Aim of the exercise.
Include in the output exactly the lines from the opening of the data through the line containing "(hc : u.transit.ctlSel = s.transit.ctlSel)", and nothing more.

[Records drawn from a dataset]
--*--
-- ==== Sys2Proof/Laws/Port.lean ====
section
/-! SUPPORT. The upstream port: when it can take a transaction at once, what arriving does, and what a region makes of
it. -/

namespace Sys2Proof.Machine

/-! ### What requests and classification read -/

theorem areaOffset_congr {s u : State} (h : u.transit.ctlSel = s.transit.ctlSel) (a : Nat) :
    areaOffset u a = areaOffset s a := by
  unfold areaOffset controlBase
  rw [h]

theorem regionOf_congr {s u : State} (h : u.transit.regions = s.transit.regions) (a : Nat) :
    regionOf u a = regionOf s a := by
  unfold regionOf
  rw [h]

theorem roomAsked_congr {s u : State} (hp : u.part = s.part) (hc : u.transit.ctlSel = s.transit.ctlSel)
    (hr : u.transit.regions = s.transit.regions) (t : HostTxn) : roomAsked u t = roomAsked s t := by
  unfold roomAsked
  rw [hp, areaOffset_congr hc, regionOf_congr hr]

theorem request_setTurn (q r : Requester) (s : State) : request (setTurn r s) q = request s q := by
  cases q <;> rfl

theorem isGranted_passTurn_turn {q : Requester} {s : State} (h : isGranted q (passTurn s) = true) :
    (passTurn s).transit.turn = q := by
  simp [isGranted] at h
  exact h.1

/-- A granted request's room is free. -/
theorem isGranted_room {q : Requester} {s : State} (h : isGranted q (passTurn s) = true) :
    ∃ n, request s q = some n ∧ n ≤ freeRoom s := by
  simp only [isGranted, Bool.and_eq_true] at h
  have h2 := h.2
  unfold passTurn at h2
  rw [request_setTurn] at h2
  split at h2
  · rename_i n hn
    exact ⟨n, hn, of_decide_eq_true h2⟩
  · simp at h2

theorem grantTo_granted {q : Requester} {s : State} (go : State → State) (h : isGranted q (passTurn s) = true) :
    grantTo q go s = go (setTurn (nextRequester q) (passTurn s)) := by simp [grantTo, h]

theorem grantTo_waits {q : Requester} {s : State} (go : State → State) (h : isGranted q (passTurn s) = false) :
    grantTo q go s = s := by simp [grantTo, h]

/-! ### The state a transaction is taken in -/

@[simp] theorem accepted_keeps (t : HostTxn) (s : State) :
    (accepted t s).pending = s.pending ∧ (accepted t s).part = s.part ∧ (accepted t s).prun = s.prun ∧
    (accepted t s).straps = s.straps ∧ (accepted t s).now = s.now ∧ (accepted t s).slots = s.slots ∧
    (accepted t s).boxes = s.boxes ∧ (accepted t s).lampMap = s.lampMap ∧ (accepted t s).deposit = s.deposit ∧
    (accepted t s).broadcasts = s.broadcasts ∧ (accepted t s).calendar = s.calendar ∧
    (accepted t s).sweep = s.sweep ∧ (accepted t s).greetings = s.greetings ∧
    (accepted t s).control = s.control ∧ (accepted t s).reports = s.reports ∧ (accepted t s).counts = s.counts ∧
    (accepted t s).restartTag = s.restartTag ∧ (accepted t s).loader = s.loader ∧
    (accepted t s).failing = s.failing ∧
    (accepted t s).transit.ctlSel = s.transit.ctlSel ∧ (accepted t s).transit.regions = s.transit.regions ∧
    (accepted t s).transit.queue = s.transit.queue ∧ (accepted t s).transit.joined = s.transit.joined ∧
    (accepted t s).transit.arrivals = [] := by
  unfold accepted
  dsimp only
  split <;> simp

theorem FallsIn.accepted {k : RegionKind} {base : Nat} {t : HostTxn} {s : State} (h : FallsIn k base t s) :
    FallsIn k base t (accepted t s) := by
  obtain ⟨h1, h2, h3, z, h4⟩ := h
  exact ⟨by simp [h1], h2, (areaOffset_congr (s := s) (by simp) _).trans h3, z, (regionOf_congr (s := s) (by simp) _).trans h4⟩

theorem FallsInArea.accepted {o : Nat} {t : HostTxn} {s : State} (h : FallsInArea o t s) :
    FallsInArea o t (accepted t s) := by
  obtain ⟨h1, h2, h3⟩ := h
  exact ⟨by simp [h1], h2, (areaOffset_congr (s := s) (by simp) _).trans h3⟩

/-! ### Arrival -/

theorem chooseLink_shape (k : Link) (s : State) : chooseLink k s = { s with lamps := (chooseLink k s).lamps } := by
  unfold chooseLink chooseFrame
  (repeat' split) <;> rfl

/-- The links' choice changes the lamps' half alone. -/
theorem chooseLinks_shape (s : State) : chooseLinks s = { s with lamps := (chooseLinks s).lamps } := by
  unfold chooseLinks
  rw [chooseLink_shape .b, chooseLink_shape .a]

theorem returnResponses_length (order : List (Option Response)) (done : List Response) :
    (returnResponses order done).1.length ≤ order.length := by
  induction order generalizing done with
  | nil => simp [returnResponses]
  | cons x order ih =>
      cases x with
      | none => simp [returnResponses]
      | some r =>
          have := ih (done ++ [r])
          simp only [returnResponses, List.length_cons]
          omega

theorem seekTurn_upstream {s : State} {n : Nat} (hn : request s .upstream = some n)
    (h : s.transit.turn = .upstream ∨ ∀ q, q ≠ .upstream → request s q = none) :
    seekTurn s 5 s.transit.turn = some .upstream := by
  rcases h with h | h
  · simp [h, seekTurn, hn]
  · have h1 := h .deposit (by decide)
    have h2 := h .sweep (by decide)
    have h3 := h .control (by decide)
    have h4 := h .loader (by decide)
    cases ht : s.transit.turn <;> simp [seekTurn, hn, h1, h2, h3, h4, nextRequester]

/-- The state a transaction arrives in, as the part comes to rest. -/
def arrived (t : HostTxn) (s : State) : State := { s with transit := { s.transit with arrivals := [t] } }

theorem request_rest {t : HostTxn} {s : State} {q : Requester} (hq : q ≠ .upstream) :
    request (returned (chooseLinks (arrived t s))) q = request s q := by
  rw [chooseLinks_shape]
  cases q
  · exact absurd rfl hq
  all_goals rfl

theorem arrives_acceptable {t : HostTxn} {s : State} (h : PortReady t s) :
    acceptable (calm (arrived t s)) = true := by
  obtain ⟨_, hl, ho, hr⟩ := h
  have hlen := returnResponses_length s.transit.order s.transit.returned
  have hopen : portOpen (calm (arrived t s)) = true := by
    have ho' : s.transit.order.length < 64 := ho
    simp only [portOpen, Bool.and_eq_true]
    refine ⟨by simpa [arrived] using hl, ?_⟩
    simp only [calm, passTurn, setTurn_transit_order, returned_transit_order, Config.orderPlaces]
    simp [arrived]
    omega
  have hroom : roomAsked (calm (arrived t s)) t = roomAsked s t :=
    roomAsked_congr (by simp [arrived]) (by simp [arrived]) (by simp [arrived]) t
  have harr : (calm (arrived t s)).transit.arrivals = [t] := by simp [arrived]
  simp only [acceptable, harr, hopen, hroom, Bool.true_and, Bool.or_eq_true, Option.isNone_iff_eq_none]
  cases hn : roomAsked s t with
  | none => exact Or.inl rfl
  | some n =>
      right
      obtain ⟨hfit, hturn⟩ := hr n hn
      have hopen' : portOpen (returned (chooseLinks (arrived t s))) = true := by
        have : portOpen (calm (arrived t s)) = portOpen (returned (chooseLinks (arrived t s))) := by
          simp [portOpen, calm, passTurn]
        rw [← this]; exact hopen
      have hup : request (returned (chooseLinks (arrived t s))) .upstream = some n := by
        have hroom' : roomAsked (returned (chooseLinks (arrived t s))) t = roomAsked s t :=
          roomAsked_congr (by simp [arrived]) (by simp [arrived]) (by simp [arrived]) t
        have ha : (returned (chooseLinks (arrived t s))).transit.arrivals = [t] := by simp [arrived]
        unfold request
        rw [ha]
        simp only [hopen', if_true, hroom', hn]
      have hseek := seekTurn_upstream hup (by
        rcases hturn with hturn | hturn
        · left; simpa [arrived] using hturn
        · right; intro q hq; rw [request_rest hq]; exact hturn q hq)
      have hrest : calm (arrived t s) = setTurn .upstream (returned (chooseLinks (arrived t s))) := by
        simp only [calm, passTurn, hseek, Option.getD_some, ite_self]
      simp only [isGranted, hrest, request_setTurn, hup, setTurn_transit_turn]
      simpa [freeRoom, arrived] using hfit

/-- A transaction that the port can take at once is taken in the state `accepted`, and the part comes to rest. -/
theorem hostArrives_ready {t : HostTxn} {s : State} (h : PortReady t s) :
    hostArrives t s = calm (takeTxn t (accepted t s)) := by
  have hacc := arrives_acceptable h
  obtain ⟨harr, -⟩ := h
  have h0 : ({ s with transit := { s.transit with arrivals := s.transit.arrivals ++ [t] } } : State) = arrived t s := by
    simp [arrived, harr]
  have ha : (calm (arrived t s)).transit.arrivals = [t] := by simp [arrived]
  have hroom : roomAsked (calm (arrived t s)) t = roomAsked s t :=
    roomAsked_congr (by simp [arrived]) (by simp [arrived]) (by simp [arrived]) t
  have hacc2 : accepted t s =
      if (roomAsked s t).isSome then
        setTurn .deposit { calm (arrived t s) with transit := { (calm (arrived t s)).transit with arrivals := [] } }
      else { calm (arrived t s) with transit := { (calm (arrived t s)).transit with arrivals := [] } } := rfl
  unfold hostArrives
  rw [h0]
  simp only [settle, ha, List.length_singleton, serve, hacc, if_true, acceptHead, hroom, nextRequester]
  rw [hacc2]

/-! ### What a region makes of a transaction -/

theorem takeTxn_running {t : HostTxn} {s : State} (h1 : s.part = .running) (h2 : txnFault t = none) :
    takeTxn t s = takeRunning t s := by
  unfold takeTxn
  split
  · rename_i h
    rw [h2] at h
    cases h
  · simp only [h1]

theorem takeTxn_write {k : RegionKind} {base : Nat} {w : HostWrite} {s : State} (h : FallsIn k base (.write w) s) :
    ∃ size, takeTxn (.write w) s = writeRegion ⟨k, base, size⟩ w s := by
  obtain ⟨h1, h2, h3, z, h4⟩ := h
  refine ⟨z, ?_⟩
  rw [takeTxn_running h1 h2]
  unfold takeRunning
  simp only [h3, h4, takeRegion]

theorem takeTxn_read {k : RegionKind} {base : Nat} {r : HostRead} {s : State} (h : FallsIn k base (.read r) s) :
    ∃ size, takeTxn (.read r) s = readRegion ⟨k, base, size⟩ r s := by
  obtain ⟨h1, h2, h3, z, h4⟩ := h
  refine ⟨z, ?_⟩
  rw [takeTxn_running h1 h2]
  unfold takeRunning
  simp only [h3, h4, takeRegion]

theorem takeTxn_areaWrite {o : Nat} {w : HostWrite} {s : State} (h : FallsInArea o (.write w) s) :
    takeTxn (.write w) s = writeArea o w s := by
  obtain ⟨h1, h2, h3⟩ := h
  rw [takeTxn_running h1 h2]
  unfold takeRunning
  simp only [h3, takeArea]

theorem takeTxn_areaRead {o : Nat} {r : HostRead} {s : State} (h : FallsInArea o (.read r) s) :
    takeTxn (.read r) s = readArea o r s := by
  obtain ⟨h1, h2, h3⟩ := h
  rw [takeTxn_running h1 h2]
  unfold takeRunning
  simp only [h3, takeArea]

/-- A well-formed transaction while RUNNING that lies in neither the Control Area nor a used region is PLAIN (R170). -/
theorem takeTxn_plain {t : HostTxn} {s : State} (h1 : s.part = .running) (h2 : txnFault t = none)
    (h3 : areaOffset s (txnAddr t) = none) (h4 : regionOf s (txnAddr t) = none) :
    takeTxn t s = forwardPlain t s := by
  rw [takeTxn_running h1 h2]
  unfold takeRunning
  simp only [h3, h4]

/-! ### The judgement of Control Area records reads only what a transaction's taking leaves -/

theorem judgeRecord_congr {s u : State} (hr : u.reports = s.reports) (hg : u.transit.regions = s.transit.regions)
    (hb : u.broadcasts = s.broadcasts) (line : List Lane) (a : AreaRecord) :
    judgeRecord u line a = judgeRecord s line a := by
  unfold judgeRecord checkRecord broadcastAt
  rw [hr, hg, hb]

theorem failedRecords_congr {s u : State} (hr : u.reports = s.reports) (hg : u.transit.regions = s.transit.regions)
    (hb : u.broadcasts = s.broadcasts) (line : List Lane) (as : List AreaRecord) :
    failedRecords u line as = failedRecords s line as := by
  simp [failedRecords, judgeRecord_congr hr hg hb]

theorem failedRecords_accepted (t : HostTxn) (s : State) (line : List Lane) (as : List AreaRecord) :
    failedRecords (accepted t s) line as = failedRecords s line as :=
  failedRecords_congr (by simp) (by simp) (by simp) line as

end Sys2Proof.Machine
end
--*--
Task response.
-- ==== Sys2Proof/Laws/Port.lean ====
section
/-! SUPPORT. The upstream port: when it can take a transaction at once, what arriving does, and what a region makes of
it. -/

namespace Sys2Proof.Machine

/-! ### What requests and classification read -/

theorem areaOffset_congr {s u : State} (h : u.transit.ctlSel = s.transit.ctlSel) (a : Nat) :
    areaOffset u a = areaOffset s a := by
  unfold areaOffset controlBase
  rw [h]

theorem regionOf_congr {s u : State} (h : u.transit.regions = s.transit.regions) (a : Nat) :
    regionOf u a = regionOf s a := by
  unfold regionOf
  rw [h]

theorem roomAsked_congr {s u : State} (hp : u.part = s.part) (hc : u.transit.ctlSel = s.transit.ctlSel)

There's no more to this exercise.